Order order!

This was not the cry of a butcher at a halal meat stall, but the Speaker of the Muslim Parliament of Great Britain agreeing to an emergency debate on the halal meat industry in Britain. It’s 1993. The parliament, formed a year earlier by the Muslim Institute, would debate, highlight and mobilise on issues impacting British Muslims. Halal meat was not a topic its founders expected to be having to spend any time on when the parliament was first envisaged. However, the concern of haram meat being passed off as halal was being raised by an increasing number of ordinary members of the Muslim Parliament – known as MMPs, of which there were 155 up and down the country. They were raising concerns that the supply and demand of halal meat simply did not match-up. Something was awry. The Speaker called for a debate on the matter.

The BBC soon heard of the parliament’s concerns and ran an undercover investigation, on the ‘scandal of the UK halal meat industry’. It was produced by Aaqil Ahmed, who a decade and half later would become BBC’s Head of Religion and Ethics. The situation was so dire that some Muslims were becoming vegetarian rather than risk eating haram meat labelled as halal.

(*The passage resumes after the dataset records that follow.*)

-- ==== Sys2Proof/Laws/FrameMemory.lean ====
section
/-! SUPPORT. Frames of Machine/Memory.lean: which parts of a state each operation may change. -/

namespace Sys2Proof.Machine

@[simp] theorem State_updMem_hide (s : State) (f : MemState → MemState)  (ps : List Part) (hmem : .mem ∈ ps) : (State.updMem s f).hide ps
    = s.hide ps := by
  simp [State.updMem, hmem]

@[simp] theorem noteCorrected_hide (s : State) (location : Nat) (address : Nat) (position : Nat) (foundBy : Nat)  (ps : List Part)
    (hfaults : .faults ∈ ps) (hwork : .work ∈ ps) (hmem : .mem ∈ ps) : (noteCorrected s location address position foundBy).hide ps =
    s.hide ps := by
  simp [noteCorrected, hfaults, hwork, hmem]

@[simp] theorem closeTransfer_hide (s : State) (h : Nat) (code : Nat)  (ps : List Part) (hdict : .dict ∈ ps) (hhost : .host ∈ ps) :
    (closeTransfer s h code).hide ps = s.hide ps := by
  unfold closeTransfer
  (repeat' split) <;> simp [hdict, hhost]

@[simp] theorem dropPackage_hide (s : State) (layer : Nat)  (ps : List Part) (hjob : .job ∈ ps) : (dropPackage s layer).hide ps = s.hide
    ps := by
  simp [dropPackage, hjob]

@[simp] theorem dropDatagram_hide (s : State) (p : Nat)  (ps : List Part) (hhost : .host ∈ ps) : (dropDatagram s p).hide ps = s.hide ps :=
    by
  unfold dropDatagram
  dsimp only
  (repeat' split) <;> simp [hhost]

@[simp] theorem dropEntry_hide (s : State) (q : Nat)  (ps : List Part) (hfaults : .faults ∈ ps) (hqueues : .queues ∈ ps) (hhost : .host ∈
    ps) : (dropEntry s q).hide ps = s.hide ps := by
  simp [dropEntry, hfaults, hqueues, hhost]

@[simp] theorem regionResult_hide (s : State) (region : Nat) (item : Nat)  (ps : List Part) (hfaults : .faults ∈ ps) (hdict : .dict ∈ ps)
    (hqueues : .queues ∈ ps) (hhost : .host ∈ ps) (hjob : .job ∈ ps) (hmelt : .melt ∈ ps) (hwork : .work ∈ ps) (hmem : .mem ∈ ps) :
    (regionResult s region item).hide ps = s.hide ps := by
  unfold regionResult
  (repeat' split) <;> simp [hfaults, hdict, hqueues, hhost, hjob, hmelt, hwork, hmem]

@[simp] theorem noteUncorrectable_hide (s : State) (location : Nat) (address : Nat) (region : Nat) (foundBy : Nat) (item : Nat)  (ps :
    List Part) (hfaults : .faults ∈ ps) (hdict : .dict ∈ ps) (hqueues : .queues ∈ ps) (hhost : .host ∈ ps) (hjob : .job ∈ ps) (hmelt :
    .melt ∈ ps) (hwork : .work ∈ ps) (hmem : .mem ∈ ps) : (noteUncorrectable s location address region foundBy item).hide ps = s.hide ps
    := by
  simp [noteUncorrectable, hfaults, hdict, hqueues, hhost, hjob, hmelt, hwork, hmem]

@[simp] theorem scrubWord_hide (s : State) (target : Nat) (address : Nat) (region : Nat) (word : List Nat)  (ps : List Part) (hfaults :
    .faults ∈ ps) (hdict : .dict ∈ ps) (hqueues : .queues ∈ ps) (hhost : .host ∈ ps) (hjob : .job ∈ ps) (hmelt : .melt ∈ ps) (hwork :
    .work ∈ ps) (hmem : .mem ∈ ps) (hout : .out ∈ ps) : (scrubWord s target address region word).hide ps = s.hide ps := by
  unfold scrubWord
  dsimp only
  (repeat' split) <;> simp [hfaults, hdict, hqueues, hhost, hjob, hmelt, hwork, hmem, hout]

@[simp] theorem noteCorrections_hide (s : State) (l : List CorrectedWord)  (ps : List Part) (hfaults : .faults ∈ ps) (hwork : .work ∈ ps)
    (hmem : .mem ∈ ps) : (noteCorrections s l).hide ps = s.hide ps := by
  simp [noteCorrections, hfaults, hwork, hmem]

end Sys2Proof.Machine
end

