-- ==== Sys2Proof/Laws/FrameTick.lean ====
section
/-! SUPPORT. Frames of Machine/Tick.lean: which parts of a state each operation may change. -/

namespace Sys2Proof.Machine

@[simp] theorem readInputs_hide (s : State) (inp : TickInputs)  (ps : List Part) (htime : .time ∈ ps) (hfaults : .faults ∈ ps) (hwork :
    .work ∈ ps) (hpower : .power ∈ ps) (hanalog : .analog ∈ ps) (hmem : .mem ∈ ps) (hout : .out ∈ ps) : (readInputs s inp).hide ps =
    s.hide ps := by
  simp [readInputs, htime, hfaults, hwork, hpower, hanalog, hmem, hout]

@[simp] theorem takeDecision_hide (s : State)  (ps : List Part) (hjob : .job ∈ ps) (hwork : .work ∈ ps) : (takeDecision s).hide ps =
    s.hide ps := by
  simp [takeDecision, hjob, hwork]

@[simp] theorem engineBoundary_hide (s : State) (inp : TickInputs)  (ps : List Part) (hscan : .scan ∈ ps) (haxes : .axes ∈ ps) (hsteps :
    .steps ∈ ps) (hanalog : .analog ∈ ps) : (engineBoundary s inp).hide ps = s.hide ps := by
  simp [engineBoundary, hscan, haxes, hsteps, hanalog]

@[simp] theorem jobAndValues_hide (s : State)  (ps : List Part) (hticks : .ticks ∈ ps) (htime : .time ∈ ps) (hstart : .start ∈ ps)
    (hfaults : .faults ∈ ps) (hvalues : .values ∈ ps) (hdict : .dict ∈ ps) (hpins : .pins ∈ ps) (hqueues : .queues ∈ ps) (hhost : .host ∈
    ps) (hjob : .job ∈ ps) (hscan : .scan ∈ ps) (haxes : .axes ∈ ps) (hcams : .cams ∈ ps) (hmelt : .melt ∈ ps) (hreg : .reg ∈ ps) (hlink :
    .link ∈ ps) (hpair : .pair ∈ ps) (hwork : .work ∈ ps) (hsteps : .steps ∈ ps) (hlight : .light ∈ ps) (htemp : .temp ∈ ps) (hpower :
    .power ∈ ps) (hanalog : .analog ∈ ps) (hmem : .mem ∈ ps) (hflash : .flash ∈ ps) (hseen : .seen ∈ ps) (hfreeCtr : .freeCtr ∈ ps) (hout
    : .out ∈ ps) (hpending : .pending ∈ ps) : (jobAndValues s).hide ps = s.hide ps := by
  simp [jobAndValues, hticks, htime, hstart, hfaults, hvalues, hdict, hpins, hqueues, hhost, hjob, hscan, haxes, hcams, hmelt, hreg, hlink, hpair, hwork, hsteps, hlight, htemp, hpower, hanalog, hmem, hflash, hseen, hfreeCtr, hout, hpending]

@[simp] theorem releases_hide (s : State)  (ps : List Part) (htime : .time ∈ ps) (hfaults : .faults ∈ ps) (hdict : .dict ∈ ps) (hqueues : .queues ∈ ps) (hhost
    : .host ∈ ps) (hscan : .scan ∈ ps) (hcams : .cams ∈ ps) (hmelt : .melt ∈ ps) (hreg : .reg ∈ ps) (hlink : .link ∈ ps) (hlight : .light
    ∈ ps) (htemp : .temp ∈ ps) (hout : .out ∈ ps) : (releases s).hide ps = s.hide ps := by
  simp [releases, htime, hfaults, hdict, hqueues, hhost, hscan, hcams, hmelt, hreg, hlink, hlight, htemp, hout]

@[simp] theorem dueReset_hide (s : State)  (ps : List Part) (hticks : .ticks ∈ ps) (htime : .time ∈ ps) (hstart : .start ∈ ps) (hfaults :
    .faults ∈ ps) (hvalues : .values ∈ ps) (hdict : .dict ∈ ps) (hpins : .pins ∈ ps) (hqueues : .queues ∈ ps) (hhost : .host ∈ ps) (hjob :
    .job ∈ ps) (hscan : .scan ∈ ps) (haxes : .axes ∈ ps) (hcams : .cams ∈ ps) (hmelt : .melt ∈ ps) (hreg : .reg ∈ ps) (hlink : .link ∈ ps)
    (hpair : .pair ∈ ps) (hwork : .work ∈ ps) (hsteps : .steps ∈ ps) (hlight : .light ∈ ps) (htemp : .temp ∈ ps) (hpower : .power ∈ ps)
    (hanalog : .analog ∈ ps) (hmem : .mem ∈ ps) (hflash : .flash ∈ ps) (hseen : .seen ∈ ps) (hfreeCtr : .freeCtr ∈ ps) (hout : .out ∈ ps)
    (hpending : .pending ∈ ps) : (dueReset s).hide ps = s.hide ps := by
  simp [State.hide, hticks, htime, hstart, hfaults, hvalues, hdict, hpins, hqueues, hhost, hjob, hscan, haxes, hcams, hmelt, hreg, hlink, hpair, hwork, hsteps, hlight, htemp, hpower, hanalog, hmem, hflash, hseen, hfreeCtr, hout, hpending]

@[simp] theorem beforeValues_hide (s : State) (inp : TickInputs)  (ps : List Part) (hticks : .ticks ∈ ps) (htime : .time ∈ ps) (hfaults :
    .faults ∈ ps) (hpins : .pins ∈ ps) (hqueues : .queues ∈ ps) (hhost : .host ∈ ps) (hjob : .job ∈ ps) (hscan : .scan ∈ ps) (haxes :
    .axes ∈ ps) (hpair : .pair ∈ ps) (hwork : .work ∈ ps) (hsteps : .steps ∈ ps) (hpower : .power ∈ ps) (hanalog : .analog ∈ ps) (hmem :
    .mem ∈ ps) (hout : .out ∈ ps) : (beforeValues s inp).hide ps = s.hide ps := by
  simp [beforeValues, hticks, htime, hfaults, hpins, hqueues, hhost, hjob, hscan, haxes, hpair, hwork, hsteps, hpower, hanalog, hmem, hout]

@[simp] theorem boundary_hide (s : State) (inp : TickInputs)  (ps : List Part) (hticks : .ticks ∈ ps) (htime : .time ∈ ps) (hstart :
    .start ∈ ps) (hfaults : .faults ∈ ps) (hvalues : .values ∈ ps) (hdict : .dict ∈ ps) (hpins : .pins ∈ ps) (hqueues : .queues ∈ ps)
    (hhost : .host ∈ ps) (hjob : .job ∈ ps) (hscan : .scan ∈ ps) (haxes : .axes ∈ ps) (hcams : .cams ∈ ps) (hmelt : .melt ∈ ps) (hreg :
    .reg ∈ ps) (hlink : .link ∈ ps) (hpair : .pair ∈ ps) (hwork : .work ∈ ps) (hsteps : .steps ∈ ps) (hlight : .light ∈ ps) (htemp : .temp
    ∈ ps) (hpower : .power ∈ ps) (hanalog : .analog ∈ ps) (hmem : .mem ∈ ps) (hflash : .flash ∈ ps) (hseen : .seen ∈ ps) (hfreeCtr :
    .freeCtr ∈ ps) (hout : .out ∈ ps) (hpending : .pending ∈ ps) : (boundary s inp).hide ps = s.hide ps := by
  simp [boundary, hticks, htime, hstart, hfaults, hvalues, hdict, hpins, hqueues, hhost, hjob, hscan, haxes, hcams, hmelt, hreg, hlink, hpair, hwork, hsteps, hlight, htemp, hpower, hanalog, hmem, hflash, hseen, hfreeCtr, hout, hpending]

@[simp] theorem sampleBlocks_hide (s : State)  (ps : List Part) (hseen : .seen ∈ ps) : (sampleBlocks s).hide ps = s.hide ps := by
  simp [sampleBlocks, hseen]

@[simp] theorem snapshotBlocks_hide (s : State)  (ps : List Part) (htime : .time ∈ ps) (hqueues : .queues ∈ ps) (hseen : .seen ∈ ps) :
    (snapshotBlocks s).hide ps = s.hide ps := by
  have h : ∀ (s : State) (b : Blocks), State.hide ps { s with seen := b, time := { s.time with staleSnapshot := false } } = s.hide ps := by
    intro s b
    simp [State.hide, htime, hseen]
  unfold snapshotBlocks
  rw [h]
  simp [hqueues]

@[simp] theorem judgeArrivals_hide (s : State)  (ps : List Part) (hfaults : .faults ∈ ps) (hscan : .scan ∈ ps) (haxes : .axes ∈ ps) (hcams
    : .cams ∈ ps) (hmelt : .melt ∈ ps) (hlink : .link ∈ ps) (hwork : .work ∈ ps) (hsteps : .steps ∈ ps) (hlight : .light ∈ ps) (htemp :
    .temp ∈ ps) (hanalog : .analog ∈ ps) : (judgeArrivals s).hide ps = s.hide ps := by
  simp [judgeArrivals, hfaults, hscan, haxes, hcams, hmelt, hlink, hwork, hsteps, hlight, htemp, hanalog]

@[simp] theorem phaseTwo_hide (s : State)  (ps : List Part) (hfaults : .faults ∈ ps) (hqueues : .queues ∈ ps) (hscan : .scan ∈ ps) (haxes
    : .axes ∈ ps) (hmelt : .melt ∈ ps) (hreg : .reg ∈ ps) (hlink : .link ∈ ps) (hsteps : .steps ∈ ps) : (phaseTwo s).hide ps = s.hide ps
    := by
  simp [phaseTwo, hfaults, hqueues, hscan, haxes, hmelt, hreg, hlink, hsteps]

@[simp] theorem phaseThree_hide (s : State)  (ps : List Part) (htime : .time ∈ ps) (hfaults : .faults ∈ ps) (hdict : .dict ∈ ps) (haxes :
    .axes ∈ ps) (hreg : .reg ∈ ps) (hlink : .link ∈ ps) (hpair : .pair ∈ ps) (hwork : .work ∈ ps) (hout : .out ∈ ps) : (phaseThree s).hide
    ps = s.hide ps := by
  simp [phaseThree, htime, hfaults, hdict, haxes, hreg, hlink, hpair, hwork, hout]

@[simp] theorem phaseFour_hide (s : State)  (ps : List Part) (hfaults : .faults ∈ ps) (hqueues : .queues ∈ ps) (hhost : .host ∈ ps) (hjob
    : .job ∈ ps) (hscan : .scan ∈ ps) (hcams : .cams ∈ ps) (hmelt : .melt ∈ ps) (hreg : .reg ∈ ps) (hpair : .pair ∈ ps) (hwork : .work ∈
    ps) (hsteps : .steps ∈ ps) (htemp : .temp ∈ ps) (hout : .out ∈ ps) : (phaseFour s).hide ps = s.hide ps := by
  simp [phaseFour, hfaults, hqueues, hhost, hjob, hscan, hcams, hmelt, hreg, hpair, hwork, hsteps, htemp, hout]

@[simp] theorem startTick_hide (s : State)  (ps : List Part) (htime : .time ∈ ps) (hfaults : .faults ∈ ps) (hqueues : .queues ∈ ps) (hhost
    : .host ∈ ps) (hcams : .cams ∈ ps) (hmelt : .melt ∈ ps) (hlink : .link ∈ ps) (hwork : .work ∈ ps) (hout : .out ∈ ps) : (startTick
    s).hide ps = s.hide ps := by
  simp [startTick, htime, hfaults, hqueues, hhost, hcams, hmelt, hlink, hwork, hout]

@[simp] theorem finishTick_hide (s : State)  (ps : List Part) (htime : .time ∈ ps) (hfaults : .faults ∈ ps) (hdict : .dict ∈ ps) (hqueues
    : .queues ∈ ps) (hhost : .host ∈ ps) (hjob : .job ∈ ps) (hscan : .scan ∈ ps) (haxes : .axes ∈ ps) (hcams : .cams ∈ ps) (hmelt : .melt
    ∈ ps) (hreg : .reg ∈ ps) (hlink : .link ∈ ps) (hpair : .pair ∈ ps) (hwork : .work ∈ ps) (hsteps : .steps ∈ ps) (hlight : .light ∈ ps)
    (htemp : .temp ∈ ps) (hanalog : .analog ∈ ps) (hout : .out ∈ ps) : (finishTick s).hide ps = s.hide ps := by
  simp [finishTick, htime, hfaults, hdict, hqueues, hhost, hjob, hscan, haxes, hcams, hmelt, hreg, hlink, hpair, hwork, hsteps, hlight, htemp, hanalog, hout]

@[simp] theorem endTick_hide (s : State)  (ps : List Part) (htime : .time ∈ ps) (hfaults : .faults ∈ ps) (hdict : .dict ∈ ps) (hqueues :
    .queues ∈ ps) (hhost : .host ∈ ps) (hjob : .job ∈ ps) (hscan : .scan ∈ ps) (haxes : .axes ∈ ps) (hcams : .cams ∈ ps) (hmelt : .melt ∈
    ps) (hreg : .reg ∈ ps) (hlink : .link ∈ ps) (hpair : .pair ∈ ps) (hwork : .work ∈ ps) (hsteps : .steps ∈ ps) (hlight : .light ∈ ps)
    (htemp : .temp ∈ ps) (hanalog : .analog ∈ ps) (hout : .out ∈ ps) : (endTick s).hide ps = s.hide ps := by
  simp [endTick, htime, hfaults, hdict, hqueues, hhost, hjob, hscan, haxes, hcams, hmelt, hreg, hlink, hpair, hwork, hsteps, hlight, htemp, hanalog, hout]

@[simp] theorem openTick_hide (s : State)  (ps : List Part) (htime : .time ∈ ps) (hfaults : .faults ∈ ps) (hjob : .job ∈ ps) (haxes :
    .axes ∈ ps) (hlink : .link ∈ ps) : (openTick s).hide ps = s.hide ps := by
  simp [openTick, State.hide, htime, hfaults, hjob, haxes, hlink]

@[simp] theorem tick_hide (s : State) (inp : TickInputs)  (ps : List Part) (hticks : .ticks ∈ ps) (htime : .time ∈ ps) (hstart : .start ∈
    ps) (hfaults : .faults ∈ ps) (hvalues : .values ∈ ps) (hdict : .dict ∈ ps) (hpins : .pins ∈ ps) (hqueues : .queues ∈ ps) (hhost :
    .host ∈ ps) (hjob : .job ∈ ps) (hscan : .scan ∈ ps) (haxes : .axes ∈ ps) (hcams : .cams ∈ ps) (hmelt : .melt ∈ ps) (hreg : .reg ∈ ps)
    (hlink : .link ∈ ps) (hpair : .pair ∈ ps) (hwork : .work ∈ ps) (hsteps : .steps ∈ ps) (hlight : .light ∈ ps) (htemp : .temp ∈ ps)
    (hpower : .power ∈ ps) (hanalog : .analog ∈ ps) (hmem : .mem ∈ ps) (hflash : .flash ∈ ps) (hseen : .seen ∈ ps) (hfreeCtr : .freeCtr ∈
    ps) (hout : .out ∈ ps) (hpending : .pending ∈ ps) : (tick s inp).hide ps = s.hide ps := by
  simp [tick, hticks, htime, hstart, hfaults, hvalues, hdict, hpins, hqueues, hhost, hjob, hscan, haxes, hcams, hmelt, hreg, hlink, hpair, hwork, hsteps, hlight, htemp, hpower, hanalog, hmem, hflash, hseen, hfreeCtr, hout, hpending]

@[simp] theorem rebuildFrame_hide (s : State) (p : Nat)  (ps : List Part) (hlink : .link ∈ ps) (hout : .out ∈ ps) : (rebuildFrame s
    p).hide ps = s.hide ps := by
  simp [rebuildFrame, hlink, hout]

@[simp] theorem overrunAction_hide (s : State) (m : Monitor)  (ps : List Part) (htime : .time ∈ ps) (hfaults : .faults ∈ ps) (hscan :
    .scan ∈ ps) (haxes : .axes ∈ ps) (hmelt : .melt ∈ ps) (hlink : .link ∈ ps) (hpair : .pair ∈ ps) (hwork : .work ∈ ps) (hout : .out ∈
    ps) : (overrunAction s m).hide ps = s.hide ps := by
  unfold overrunAction
  (repeat' split) <;> simp [htime, hfaults, hscan, haxes, hmelt, hlink, hpair, hwork, hout]

@[simp] theorem overrun_hide (s : State) (m : Monitor)  (ps : List Part) (htime : .time ∈ ps) (hfaults : .faults ∈ ps) (hdict : .dict ∈
    ps) (hqueues : .queues ∈ ps) (hhost : .host ∈ ps) (hjob : .job ∈ ps) (hscan : .scan ∈ ps) (haxes : .axes ∈ ps) (hcams : .cams ∈ ps)
    (hmelt : .melt ∈ ps) (hreg : .reg ∈ ps) (hlink : .link ∈ ps) (hpair : .pair ∈ ps) (hwork : .work ∈ ps) (hsteps : .steps ∈ ps) (hlight
    : .light ∈ ps) (htemp : .temp ∈ ps) (hanalog : .analog ∈ ps) (hout : .out ∈ ps) : (overrun s m).hide ps = s.hide ps := by
  unfold overrun
  (repeat' split) <;> simp [htime, hfaults, hdict, hqueues, hhost, hjob, hscan, haxes, hcams, hmelt, hreg, hlink, hpair, hwork, hsteps, hlight, htemp, hanalog, hout]

@[simp] theorem uncorrectableWord_hide (s : State) (location : Nat) (address : Nat) (region : Nat) (foundBy : Nat) (item : Nat)  (ps :
    List Part) (htime : .time ∈ ps) (hfaults : .faults ∈ ps) (hdict : .dict ∈ ps) (hqueues : .queues ∈ ps) (hhost : .host ∈ ps) (hjob :
    .job ∈ ps) (hscan : .scan ∈ ps) (haxes : .axes ∈ ps) (hcams : .cams ∈ ps) (hmelt : .melt ∈ ps) (hreg : .reg ∈ ps) (hlink : .link ∈ ps)
    (hpair : .pair ∈ ps) (hwork : .work ∈ ps) (hsteps : .steps ∈ ps) (hlight : .light ∈ ps) (htemp : .temp ∈ ps) (hanalog : .analog ∈ ps)
    (hmem : .mem ∈ ps) (hout : .out ∈ ps) : (uncorrectableWord s location address region foundBy item).hide ps = s.hide ps := by
  unfold uncorrectableWord
  (repeat' split) <;> simp [htime, hfaults, hdict, hqueues, hhost, hjob, hscan, haxes, hcams, hmelt, hreg, hlink, hpair, hwork, hsteps, hlight, htemp, hanalog, hmem, hout]

end Sys2Proof.Machine
end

The halal meat industry in the early 1990s was dominated by halal meat shops. In fact the foundation of the early Muslim economy in the UK was based on these separate shops providing halal meat and then selling other produce to a captured Muslim consumer base. However, the halal meat trade was entirely unregulated and based solely on the honesty of your local butcher and his suppliers. It was found that many were buying the cheapest quality meat from places like Smithfield meat market in Farringdon. They would turn up late, after all the fine meats were sold, pick up the cheap stuff which, if unsold, would go into making dog and cat food, and sell it off as halal.